时间:2022-01-24 01:41:40

I am trying to code up an implementation of the variational autoencoder, however I am facing some difficulties regarding the loss function:


 def vae_loss(sigma, mu):
        def loss(y_true, y_pred):
            recon = K.sum(K.binary_crossentropy(y_true, y_pred), axis=-1)
            kl = 0.5 * K.sum(K.exp(sigma) + K.square(mu) - 1. - sigma, axis=-1)
            return recon + kl
        return loss

The binary crossentropy part works fine, but whenever I return only the divergence term kl for testing I get the following error: ValueError: "Tried to convert 'x' to a tensor and failed. Error: None values not supported.".


I am looking forward to possible hints as to what I have done wrong. You will find my entire code below. Thank you for your time!


import numpy as np
from keras import Model
from keras.layers import Input, Dense, Lambda
import keras.backend as K
from keras.datasets import mnist
from matplotlib import pyplot as plt

class VAE(object):

    def __init__(self, n_latent, batch_size):

        self.encoder, self.encoder_input,, self.sigma = self.create_encoder(n_latent, batch_size)
        self.decoder, self.decoder_input, self.decoder_output = self.create_decoder(n_latent, batch_size)
        pipeline = self.decoder(self.encoder.outputs[0])

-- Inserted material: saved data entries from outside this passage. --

/-! ## Every instruction -/

/-- An instruction writes of D, I, V and S those listed for it and no other. -/
theorem exec_listedWrites {i : Instr} {s t : State} (h : exec i s = .next t) : ListedWrites i s t := by
  cases i with
  | oraIzx b | nopZp04 b | oraZp b | nopAbs0C w | oraAbs w | oraIzy b | nopZpx14 b | oraZpx b | oraAby w
  | nopAbx1C w | oraAbx w | andIzx b | andZp b | andAbs w | andIzy b | nopZpx34 b | andZpx b | andAby w | nopAbx3C w
  | andAbx w | eorIzx b | nopZp44 b | eorZp b | eorAbs w | eorIzy b | nopZpx54 b | eorZpx b | eorAby w
  | nopAbx5C w | eorAbx w | nopZp64 b | nopZpx74 b | nopAbx7C w | ldaIzx b | laxIzx b | ldyZp b | ldaZp b | ldxZp b
  | laxZp b | ldyAbs w | ldaAbs w | ldxAbs w | laxAbs w | ldaIzy b | laxIzy b | ldyZpx b | ldaZpx b | ldxZpy b
  | laxZpy b | ldaAby w | ldyAbx w | ldaAbx w | ldxAby w | laxAby w | cmpIzx b | cpyZp b | cmpZp b | cpyAbs w
  | cmpAbs w | cmpIzy b | nopZpxD4 b | cmpZpx b | cmpAby w | nopAbxDC w | cmpAbx w | cpxZp b | cpxAbs w | nopZpxF4 b
  | nopAbxFC w =>
    exact (read_keeps h fun _ _ => ⟨rfl, rfl, rfl, rfl⟩).listed _
  | jam02 | bpl off | jam12 | jam22 | bmi off | jam32 | jam42 | jmpAbs w | bvc off | jam52 | jam62 | jmpInd p
  | bvs off | jam72 | staIzx b | nopImm82 v | saxIzx b | styZp b | staZp b | stxZp b | saxZp b | styAbs w | staAbs w
  | stxAbs w | saxAbs w | bcc off | staIzy b | jam92 | styZpx b | staZpx b | stxZpy b | saxZpy b | staAby w
  | staAbx w | bcs off | jamB2 | nopImmC2 v | bne off | jamD2 | nopImmE2 v | beq off | jamF2 =>
    exact (classEffect_keeps (exec_class _ s t h) rfl).listed _
  | sloIzx b | sloZp b | sloAbs w | sloIzy b | sloZpx b | sloAby w | sloAbx w | rlaIzx b | rlaZp b | rlaAbs w
  | rlaIzy b | rlaZpx b | rlaAby w | rlaAbx w | sreIzx b | sreZp b | sreAbs w | sreIzy b | sreZpx b | sreAby w
  | sreAbx w | dcpIzx b | dcpZp b | dcpAbs w | dcpIzy b | dcpZpx b | dcpAby w | dcpAbx w =>
    exact (rmwThen_keeps h (fun _ _ => ⟨rfl, rfl, rfl⟩) fun _ _ => ⟨rfl, rfl, rfl, rfl⟩).listed _
  | aslZp b | aslAbs w | aslZpx b | aslAbx w | rolZp b | rolAbs w | rolZpx b | rolAbx w | lsrZp b | lsrAbs w
  | lsrZpx b | lsrAbx w | decZp b | decAbs w | decZpx b | decAbx w | incZp b | incAbs w | incZpx b | incAbx w =>
    exact (rmw_keeps h fun _ _ => ⟨rfl, rfl, rfl⟩).listed _
  | oraImm v | ancImm0B v | andImm v | ancImm2B v | eorImm v | asrImm v | nopImm80 v | nopImm89 v | aneImm v
  | ldyImm v | ldxImm v | ldaImm v | lxaImm v | cpyImm v | cmpImm v | sbxImm v | cpxImm v =>
    exact (imm_keeps h fun _ _ => ⟨rfl, rfl, rfl, rfl⟩).listed _
  | aslAcc | rolAcc | lsrAcc => exact (acc_keeps h fun _ _ => ⟨rfl, rfl, rfl⟩).listed _
  | clc | sec | dey | txa | tya | tay | tax | tsx | iny | dex | inx =>
    exact (implied_keeps h fun _ => ⟨rfl, rfl, rfl, rfl⟩).listed _
  | nopImp1A | nopImp3A | nopImp5A | nopImp7A | nopImpDA | nop | nopImpFA =>
    exact (implied_keeps (op := fun u => u) h fun _ => .of_eq rfl rfl).listed _
  | bitZp b | bitAbs w | adcIzx b | adcZp b | adcAbs w | adcIzy b | adcZpx b | adcAby w | adcAbx w | sbcIzx b
  | sbcZp b | sbcAbs w | sbcIzy b | sbcZpx b | sbcAby w | sbcAbx w =>
    exact (read_keepsDIS h fun _ _ => ⟨rfl, rfl, rfl⟩).listed trivial
  | rraIzx b | rraZp b | rraAbs w | rraIzy b | rraZpx b | rraAby w | rraAbx w =>
    exact (rmwThen_keepsDIS (ror_class h) (fun _ _ => ⟨rfl, rfl, rfl⟩) fun _ _ => ⟨rfl, rfl, rfl⟩).listed trivial
  | rorZp b | rorAbs w | rorZpx b | rorAbx w =>
    exact (rmw_keeps (ror_class h) fun _ _ => ⟨rfl, rfl, rfl⟩).listed _
  | adcImm v | sbcImm v | sbcImmEB v =>
    exact (imm_keepsDIS h fun _ _ => ⟨rfl, rfl, rfl⟩).listed trivial
  | rorAcc => exact (acc_keeps (ror_class h) fun _ _ => ⟨rfl, rfl, rfl⟩).listed _
  | arrImm v => exact (imm_keepsDIS (ror_class h) arr_keepsDIS).listed trivial
  | isbIzx b | isbZp b | isbAbs w | isbIzy b | isbZpx b | isbAby w | isbAbx w =>
    exact (rmwThen_keepsDIS h (fun _ _ => ⟨rfl, rfl, rfl⟩) fun _ _ => ⟨rfl, rfl, rfl⟩).listed trivial
  | sed | cld =>
    rw [implied_next h]
    exact ⟨fun _ => by simp, fun c => absurd rfl c, fun c => absurd rfl c, fun c => absurd rfl c⟩
  | sei | cli =>
    rw [implied_next h]
    exact ⟨fun c => absurd rfl c, fun _ => by simp, fun c => absurd rfl c, fun c => absurd rfl c⟩
  | clv =>
    rw [implied_next h]
    exact KeepsDIS.listed ⟨rfl, rfl, rfl⟩ trivial
  | txs | pla | rts =>
    rw [implied_next h]
    exact KeepsDIV.listed ⟨rfl, rfl, rfl⟩ trivial
  | pha | php =>
    rw [implied_next h]
    exact KeepsDIV.listed (.of_eq (push_P _ _)) trivial
  | lasAby w =>
    rw [read_next h]
    exact KeepsDIV.listed ⟨rfl, rfl, rfl⟩ trivial
  | shaIzy b | shaAby w => exact (storeHigh_keeps (value := fun u => u.A &&& u.X) h).listed _
  | shyAbx w | shxAby w => exact (storeHigh_keeps h).listed _
  | shsAby w => exact (KeepsDIV.of_eq (shs_P h)).listed trivial
  | jsr w =>
    rw [← Host.Outcome.next.inj h]
    exact (KeepsDIV.of_eq (jsr_P w s)).listed trivial
  | plp | rti => exact ⟨fun _ => by simp, fun _ => by simp, fun _ => trivial, fun _ => trivial⟩
  | brk =>
    have hP : t.P = { s.P with i := true } := Host.Outcome.next.inj h ▸ brkSequence_P (skip (skip s))
    exact ⟨fun c => absurd (congrArg Flags.d hP) c, fun _ => by simp, fun c => absurd (congrArg Flags.v hP) c,
      fun _ => trivial⟩

/-! ## Interrupts and reset -/

theorem nmiSequence_d (s : State) : (nmiSequence s).P.d = s.P.d := by
  unfold nmiSequence
  rw [takeException_P]
  rfl

theorem irqSequence_d (s : State) : (irqSequence s).P.d = s.P.d := by
  unfold irqSequence
  rw [takeException_P]
  rfl

theorem resetSequence_d (s : State) : (resetSequence s).P.d = s.P.d := by
  rw [resetSequence_eq]
  rfl

/-- Settles O14: every instruction keeps to the lists, and taking an interrupt or a reset writes no flag but I. -/
theorem onlyTheseWriteFlagsAndStackPointer : Obligations.OnlyTheseWriteFlagsAndStackPointer :=
  ⟨⟨fun _ _ _ h => ⟨(exec_listedWrites h).onD, (exec_listedWrites h).onI, (exec_listedWrites h).onV⟩,
    fun s => ⟨nmiSequence_d s, irqSequence_d s, resetSequence_d s⟩⟩, fun _ _ _ h => (exec_listedWrites h).onS⟩

end Sys2Proof.Machine
end

section
/-! The invariant of the state (20_memory.md sections 1 and 7): reset meets it, every step keeps it. -/

namespace Sys2Proof.Machine

/-- A write cycle writes the RAM at its address, or leaves it alone. -/
theorem memWrite_ram (a : Word) (v : Byte) (s : State) :
    ∃ w, (memWrite a v s).ram = s.ram ∨ (memWrite a v s).ram = s.ram.write a.toNat w := by
  unfold memWrite
  split
  · exact ⟨_, busWrite_ram _ a _⟩
  · split
    · exact ⟨_, busWrite_ram _ a _⟩
    · exact ⟨v, busWrite_ram s a v⟩

/-- A write cycle writes the colour RAM at its address, or leaves it alone. -/
theorem memWrite_colorRam (a : Word) (v : Byte) (s : State) :
    ∃ w, (memWrite a v s).colorRam = s.colorRam ∨ (memWrite a v s).colorRam = s.colorRam.write a.toNat w := by
  unfold memWrite
  split
  · exact ⟨_, busWrite_colorRam _ a _⟩
  · split
    · exact ⟨_, busWrite_colorRam _ a _⟩
    · exact ⟨_, busWrite_colorRam s a v⟩

/-- A write of 0000 on a part with the port: DDR keeps the implemented bits of the byte (R80, R81). -/
theorem memWrite_ddr_port (v : Byte) {s : State} (hp : s.params.hasIoPort = true) :
    (memWrite 0x0000 v s).ddr = v &&& portMask s.params := by
  have h : memWrite 0x0000 v s = logBus (.write 0x0000 (Config.busResidue s.tick))
      (busWrite { s with ddr := v &&& portMask s.params } 0x0000 (Config.busResidue s.tick)) := by
    simp [memWrite, hp]
  rw [h, logBus_ddr, busWrite_ddr]

/-- A write of 0001 on a part with the port: the latch keeps the implemented bits of the byte (R81, R82). -/
theorem memWrite_prLatch_port (v : Byte) {s : State} (hp : s.params.hasIoPort = true) :
    (memWrite 0x0001 v s).prLatch = v &&& portMask s.params := by
  have h : memWrite 0x0001 v s = logBus (.write 0x0001 (Config.busResidue s.tick))
      (busWrite { s with prLatch := v &&& portMask s.params } 0x0001 (Config.busResidue s.tick)) := by
    simp [memWrite, hp]
  rw [h, logBus_prLatch, busWrite_prLatch]

/-- A memory in canonical form stays so after at most one write at an address of the processor. -/
theorem Memory.wf_of_written {m m' : Memory} {a : Word} (h : m.wf = true)
    (hm : ∃ w, m' = m ∨ m' = m.write a.toNat w) : m'.wf = true := by
  obtain ⟨w, rfl | rfl⟩ := hm
  · exact h
  · exact Memory.wf_write w a.isLt h

/-- A port register holds implemented bits only, and nothing on a part without the port (R80, R81). -/
def PortBits (p : Params) (r : Byte) : Prop := r &&& ~~~portMask p = 0 ∧ (p.hasIoPort = false → r = 0)

/-- The invariant by its parts: memories, ROMs, the two port registers. -/
theorem State.inv_iff (s : State) : s.Inv ↔
    s.ram.wf = true ∧ s.colorRam.wf = true ∧
    (s.roms.kernal.wf = true ∧ s.roms.basic.wf = true ∧ s.roms.character.wf = true ∧ s.roms.romL.wf = true ∧
      s.roms.romH.wf = true) ∧
    PortBits s.params s.ddr ∧ PortBits s.params s.prLatch := by
  unfold State.Inv PortBits
  tauto

theorem PortBits.zero (p : Params) : PortBits p 0 := ⟨BitVec.zero_and, fun _ => rfl⟩

/-- The implemented bits of a byte, as a port register takes them. -/
theorem PortBits.masked {p : Params} (hp : p.hasIoPort = true) (v : Byte) : PortBits p (v &&& portMask p) :=
  ⟨by rw [BitVec.and_assoc, BitVec.and_not_self]; exact BitVec.and_zero, fun h => nomatch h.symm.trans hp⟩

theorem memWrite_ddr_portBits {s : State} (a : Word) (v : Byte) (h : PortBits s.params s.ddr) :
    PortBits s.params (memWrite a v s).ddr := by
  by_cases hp : s.params.hasIoPort = true ∧ a = 0x0000
  · obtain ⟨hport, rfl⟩ := hp
    rw [memWrite_ddr_port v hport]
    exact .masked hport v
  · rwa [memWrite_ddr v fun hport ha => hp ⟨hport, ha⟩]

theorem memWrite_prLatch_portBits {s : State} (a : Word) (v : Byte) (h : PortBits s.params s.prLatch) :
    PortBits s.params (memWrite a v s).prLatch := by
  by_cases hp : s.params.hasIoPort = true ∧ a = 0x0001
  · obtain ⟨hport, rfl⟩ := hp
    rw [memWrite_prLatch_port v hport]
    exact .masked hport v
  · rwa [memWrite_prLatch v fun hport ha => hp ⟨hport, ha⟩]

/-- A write cycle keeps the invariant, wherever it writes. -/
theorem memWrite_keeps_inv (a : Word) (v : Byte) {s : State} (h : s.Inv) : (memWrite a v s).Inv := by
  rw [State.inv_iff] at h ⊢
  obtain ⟨hram, hcolor, hroms, hddr, hlatch⟩ := h
  rw [memWrite_params, memWrite_roms]
  exact ⟨Memory.wf_of_written hram (memWrite_ram a v s), Memory.wf_of_written hcolor (memWrite_colorRam a v s), hroms,
    memWrite_ddr_portBits a v hddr, memWrite_prLatch_portBits a v hlatch⟩

/-- So does every trail of bus cycles: reads and changes of registers touch nothing of it. -/
theorem BusTrail.keeps_inv {s t : State} {ws : List Word} (h : BusTrail s ws t) (hs : s.Inv) : t.Inv := by
  induction h with
  | start => exact hs
  | read a _ ih => exact ih
  | write a v _ ih => exact memWrite_keeps_inv a v ih
  | registers _ hu ih =>
    rw [hu]
    exact ih

theorem boundary_keeps_inv {s : State} (h : s.Inv) : (boundary s).Inv := by
  unfold boundary
  split
  · exact h
  · exact h

/-- The latch's free value after a reset is cut to the implemented bits, to nothing without the port (R354; log 12). -/
theorem resetStart_keeps_inv {s : State} (h : s.Inv) : (resetStart s).Inv := by
  rw [State.inv_iff] at h ⊢
  obtain ⟨hram, hcolor, hroms, -, -⟩ := h
  refine ⟨hram, hcolor, hroms, .zero _, ?_⟩
  show PortBits s.params (Config.resetLatch s.tick &&& if s.params.hasIoPort then portMask s.params else 0)
  split
  next hp => exact .masked hp _
  next =>
    have cleared : Config.resetLatch s.tick &&& 0 = 0 := BitVec.and_zero
    rw [cleared]
    exact .zero _

/-- Settles O9: a step is a trail of bus cycles from the boundary or from the start of a reset sequence, or a cycle of a
jammed processor, which touches neither memory nor the port. -/
theorem everyStepKeepsTheInvariant : Obligations.EveryStepKeepsTheInvariant := by
  intro s t hs h
  have hb : (boundary s).Inv := boundary_keeps_inv hs
  rcases step_trail h with ⟨-, trail⟩ | ⟨-, ⟨-, rfl⟩ | rfl | ⟨ws, trail⟩⟩
  · exact trail.keeps_inv (resetStart_keeps_inv hb)
  · exact hb
  · exact hb
  · exact trail.keeps_inv hb

/-- Settles O8: the memories list nothing and the port registers are zero; the part is the 6502 of log 4. -/
theorem resetStateMeetsTheInvariant : Obligations.ResetStateMeetsTheInvariant := by
  refine ⟨(State.inv_iff _).mpr ?_, by decide⟩
  exact ⟨Memory.wf_nil, Memory.wf_nil, ⟨Memory.wf_nil, Memory.wf_nil, Memory.wf_nil, Memory.wf_nil, Memory.wf_nil⟩,
    .zero _, .zero _⟩

end Sys2Proof.Machine
end

section
/-! The on-chip port and the memory map of the Commodore 64 (20_memory.md sections 7 and 8). -/

namespace Sys2Proof.Machine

        def vae_loss(sigma, mu):
            def loss(y_true, y_pred):
                recon = K.sum(K.binary_crossentropy(y_true, y_pred), axis=-1)
                kl = 0.5 * K.sum(K.exp(sigma) + K.square(mu) - 1. - sigma, axis=-1)
                return recon + kl
            return loss

        self.VAE = Model(self.encoder_input, pipeline)
        self.VAE.compile(optimizer="adadelta", loss=vae_loss(self.sigma,

    def create_encoder(self, n_latent, batch_size):

        input_layer = Input(shape=(784,))
        #net = Dense(512, activation="relu")(input_layer)
        mu = Dense(n_latent, activation="linear")(input_layer)
        sigma = Dense(n_latent, activation="linear")(input_layer)

        def sample_z(args):
            mu, log_sigma = args
            eps = K.random_normal(shape=(K.shape(input_layer)[0], n_latent), mean=0., stddev=1.)
            return mu + K.exp(log_sigma / 2) * eps

        sample_z = Lambda(sample_z)([mu, sigma])

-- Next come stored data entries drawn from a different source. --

/-! `withHue` -/

@[simp] theorem State.withHue_cfg (s : State) (x : BitVec 9) : (s.withHue x).cfg = s.cfg := rfl
@[simp] theorem State.withHue_sched (s : State) (x : BitVec 9) : (s.withHue x).sched = s.sched := rfl
@[simp] theorem State.withHue_T (s : State) (x : BitVec 9) : (s.withHue x).T = s.T := rfl
@[simp] theorem State.withHue_sig (s : State) (x : BitVec 9) : (s.withHue x).sig = s.sig := rfl
@[simp] theorem State.withHue_est (s : State) (x : BitVec 9) : (s.withHue x).est = s.est := rfl
@[simp] theorem State.withHue_lw (s : State) (x : BitVec 9) : (s.withHue x).lw = s.lw := rfl
@[simp] theorem State.withHue_upd (s : State) (x : BitVec 9) : (s.withHue x).upd = s.upd := rfl
@[simp] theorem State.withHue_ll (s : State) (x : BitVec 9) : (s.withHue x).ll = s.ll := rfl
@[simp] theorem State.withHue_bri (s : State) (x : BitVec 9) : (s.withHue x).bri = s.bri := rfl
@[simp] theorem State.withHue_pwr (s : State) (x : BitVec 9) : (s.withHue x).pwr = s.pwr := rfl
@[simp] theorem State.withHue_hue (s : State) (x : BitVec 9) : (s.withHue x).hue = x := rfl
@[simp] theorem State.withHue_cw (s : State) (x : BitVec 9) : (s.withHue x).cw = s.cw := rfl
@[simp] theorem State.withHue_phase (s : State) (x : BitVec 9) : (s.withHue x).phase = s.phase := rfl
@[simp] theorem State.withHue_outBri (s : State) (x : BitVec 9) : (s.withHue x).outBri = s.outBri := rfl
@[simp] theorem State.withHue_outPwr (s : State) (x : BitVec 9) : (s.withHue x).outPwr = s.outPwr := rfl
@[simp] theorem State.withHue_outR (s : State) (x : BitVec 9) : (s.withHue x).outR = s.outR := rfl
@[simp] theorem State.withHue_outG (s : State) (x : BitVec 9) : (s.withHue x).outG = s.outG := rfl
@[simp] theorem State.withHue_outB (s : State) (x : BitVec 9) : (s.withHue x).outB = s.outB := rfl

/-! `withCw` -/

@[simp] theorem State.withCw_cfg (s : State) (x : Word) : (s.withCw x).cfg = s.cfg := rfl
@[simp] theorem State.withCw_sched (s : State) (x : Word) : (s.withCw x).sched = s.sched := rfl
@[simp] theorem State.withCw_T (s : State) (x : Word) : (s.withCw x).T = s.T := rfl
@[simp] theorem State.withCw_sig (s : State) (x : Word) : (s.withCw x).sig = s.sig := rfl
@[simp] theorem State.withCw_est (s : State) (x : Word) : (s.withCw x).est = s.est := rfl
@[simp] theorem State.withCw_lw (s : State) (x : Word) : (s.withCw x).lw = s.lw := rfl
@[simp] theorem State.withCw_upd (s : State) (x : Word) : (s.withCw x).upd = s.upd := rfl
@[simp] theorem State.withCw_ll (s : State) (x : Word) : (s.withCw x).ll = s.ll := rfl
@[simp] theorem State.withCw_bri (s : State) (x : Word) : (s.withCw x).bri = s.bri := rfl
@[simp] theorem State.withCw_pwr (s : State) (x : Word) : (s.withCw x).pwr = s.pwr := rfl
@[simp] theorem State.withCw_hue (s : State) (x : Word) : (s.withCw x).hue = s.hue := rfl
@[simp] theorem State.withCw_cw (s : State) (x : Word) : (s.withCw x).cw = x := rfl
@[simp] theorem State.withCw_phase (s : State) (x : Word) : (s.withCw x).phase = s.phase := rfl
@[simp] theorem State.withCw_outBri (s : State) (x : Word) : (s.withCw x).outBri = s.outBri := rfl
@[simp] theorem State.withCw_outPwr (s : State) (x : Word) : (s.withCw x).outPwr = s.outPwr := rfl
@[simp] theorem State.withCw_outR (s : State) (x : Word) : (s.withCw x).outR = s.outR := rfl
@[simp] theorem State.withCw_outG (s : State) (x : Word) : (s.withCw x).outG = s.outG := rfl
@[simp] theorem State.withCw_outB (s : State) (x : Word) : (s.withCw x).outB = s.outB := rfl

/-! `withPhase` -/

@[simp] theorem State.withPhase_cfg (s : State) (x : BitVec 4) : (s.withPhase x).cfg = s.cfg := rfl
@[simp] theorem State.withPhase_sched (s : State) (x : BitVec 4) : (s.withPhase x).sched = s.sched := rfl
@[simp] theorem State.withPhase_T (s : State) (x : BitVec 4) : (s.withPhase x).T = s.T := rfl
@[simp] theorem State.withPhase_sig (s : State) (x : BitVec 4) : (s.withPhase x).sig = s.sig := rfl
@[simp] theorem State.withPhase_est (s : State) (x : BitVec 4) : (s.withPhase x).est = s.est := rfl
@[simp] theorem State.withPhase_lw (s : State) (x : BitVec 4) : (s.withPhase x).lw = s.lw := rfl
@[simp] theorem State.withPhase_upd (s : State) (x : BitVec 4) : (s.withPhase x).upd = s.upd := rfl
@[simp] theorem State.withPhase_ll (s : State) (x : BitVec 4) : (s.withPhase x).ll = s.ll := rfl
@[simp] theorem State.withPhase_bri (s : State) (x : BitVec 4) : (s.withPhase x).bri = s.bri := rfl
@[simp] theorem State.withPhase_pwr (s : State) (x : BitVec 4) : (s.withPhase x).pwr = s.pwr := rfl
@[simp] theorem State.withPhase_hue (s : State) (x : BitVec 4) : (s.withPhase x).hue = s.hue := rfl
@[simp] theorem State.withPhase_cw (s : State) (x : BitVec 4) : (s.withPhase x).cw = s.cw := rfl
@[simp] theorem State.withPhase_phase (s : State) (x : BitVec 4) : (s.withPhase x).phase = x := rfl
@[simp] theorem State.withPhase_outBri (s : State) (x : BitVec 4) : (s.withPhase x).outBri = s.outBri := rfl
@[simp] theorem State.withPhase_outPwr (s : State) (x : BitVec 4) : (s.withPhase x).outPwr = s.outPwr := rfl
@[simp] theorem State.withPhase_outR (s : State) (x : BitVec 4) : (s.withPhase x).outR = s.outR := rfl
@[simp] theorem State.withPhase_outG (s : State) (x : BitVec 4) : (s.withPhase x).outG = s.outG := rfl
@[simp] theorem State.withPhase_outB (s : State) (x : BitVec 4) : (s.withPhase x).outB = s.outB := rfl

        model = Model(inputs=input_layer, outputs=[sample_z, mu, sigma])
        return model, input_layer,  mu, sigma

    def create_decoder(self, n_latent, batch_size):

        input_layer = Input(shape=(n_latent,))
        #net = Dense(512, activation="relu")(input_layer)
        reconstruct = Dense(784, activation="linear")(input_layer)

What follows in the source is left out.